• Exercise details
Return the data below exactly, but only from the line containing "s.parts := rfl" through the line containing "s.stms := rfl", with both of those lines included.

• Data under study
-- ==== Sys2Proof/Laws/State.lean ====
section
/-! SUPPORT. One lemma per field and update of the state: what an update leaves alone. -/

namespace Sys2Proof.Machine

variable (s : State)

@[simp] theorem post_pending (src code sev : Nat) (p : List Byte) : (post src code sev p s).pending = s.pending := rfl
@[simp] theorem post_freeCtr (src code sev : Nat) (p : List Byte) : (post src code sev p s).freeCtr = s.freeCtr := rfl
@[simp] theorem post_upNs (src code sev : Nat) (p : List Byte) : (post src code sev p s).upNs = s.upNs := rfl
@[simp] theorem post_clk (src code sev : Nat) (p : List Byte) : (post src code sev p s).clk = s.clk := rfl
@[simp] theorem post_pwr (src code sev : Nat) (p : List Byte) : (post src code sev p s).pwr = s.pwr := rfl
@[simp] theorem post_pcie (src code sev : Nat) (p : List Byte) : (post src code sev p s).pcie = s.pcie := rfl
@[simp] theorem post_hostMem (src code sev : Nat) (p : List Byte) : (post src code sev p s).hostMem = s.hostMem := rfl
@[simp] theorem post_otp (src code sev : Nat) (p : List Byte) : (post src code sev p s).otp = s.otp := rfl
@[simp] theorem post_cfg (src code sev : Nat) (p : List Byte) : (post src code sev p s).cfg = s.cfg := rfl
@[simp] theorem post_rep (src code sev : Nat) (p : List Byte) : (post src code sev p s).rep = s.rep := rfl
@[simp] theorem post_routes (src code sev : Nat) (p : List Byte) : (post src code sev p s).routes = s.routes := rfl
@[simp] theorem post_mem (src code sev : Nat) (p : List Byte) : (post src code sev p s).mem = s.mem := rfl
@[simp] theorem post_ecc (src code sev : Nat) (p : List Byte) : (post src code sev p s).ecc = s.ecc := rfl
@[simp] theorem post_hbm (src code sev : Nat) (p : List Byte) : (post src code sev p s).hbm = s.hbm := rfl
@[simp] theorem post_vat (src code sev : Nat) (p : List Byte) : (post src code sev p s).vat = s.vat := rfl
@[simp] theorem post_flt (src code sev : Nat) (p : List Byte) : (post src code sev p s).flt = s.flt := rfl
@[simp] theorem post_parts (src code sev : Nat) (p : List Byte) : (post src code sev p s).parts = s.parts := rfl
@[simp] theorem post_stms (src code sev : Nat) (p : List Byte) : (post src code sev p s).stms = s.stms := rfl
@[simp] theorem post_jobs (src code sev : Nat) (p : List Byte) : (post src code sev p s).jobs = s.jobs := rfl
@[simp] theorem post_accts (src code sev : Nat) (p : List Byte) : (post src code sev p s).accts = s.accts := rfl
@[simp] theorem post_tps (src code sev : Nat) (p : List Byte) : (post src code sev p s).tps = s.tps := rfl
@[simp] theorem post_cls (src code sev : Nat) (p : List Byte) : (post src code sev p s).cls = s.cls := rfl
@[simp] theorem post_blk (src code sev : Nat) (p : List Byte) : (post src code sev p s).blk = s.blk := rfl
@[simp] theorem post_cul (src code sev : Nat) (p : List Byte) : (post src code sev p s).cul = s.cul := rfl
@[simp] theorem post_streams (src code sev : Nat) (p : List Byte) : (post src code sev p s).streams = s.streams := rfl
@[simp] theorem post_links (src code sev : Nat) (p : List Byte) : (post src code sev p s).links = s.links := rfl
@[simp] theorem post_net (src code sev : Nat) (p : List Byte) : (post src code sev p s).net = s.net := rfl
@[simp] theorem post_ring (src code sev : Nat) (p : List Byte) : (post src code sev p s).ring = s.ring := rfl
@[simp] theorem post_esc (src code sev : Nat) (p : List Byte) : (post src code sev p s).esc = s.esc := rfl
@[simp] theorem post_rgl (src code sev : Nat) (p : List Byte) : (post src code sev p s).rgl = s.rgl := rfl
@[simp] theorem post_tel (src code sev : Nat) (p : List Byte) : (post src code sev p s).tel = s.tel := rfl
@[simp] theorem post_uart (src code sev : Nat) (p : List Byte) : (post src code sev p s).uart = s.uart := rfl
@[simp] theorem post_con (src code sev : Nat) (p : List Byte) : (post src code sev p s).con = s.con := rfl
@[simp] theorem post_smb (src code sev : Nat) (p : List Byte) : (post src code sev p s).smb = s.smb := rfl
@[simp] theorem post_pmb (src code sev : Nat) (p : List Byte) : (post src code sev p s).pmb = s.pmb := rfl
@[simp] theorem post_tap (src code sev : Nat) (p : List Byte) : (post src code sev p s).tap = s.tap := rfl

• Output for this task
@[simp] theorem post_parts (src code sev : Nat) (p : List Byte) : (post src code sev p s).parts = s.parts := rfl
@[simp] theorem post_stms (src code sev : Nat) (p : List Byte) : (post src code sev p s).stms = s.stms := rfl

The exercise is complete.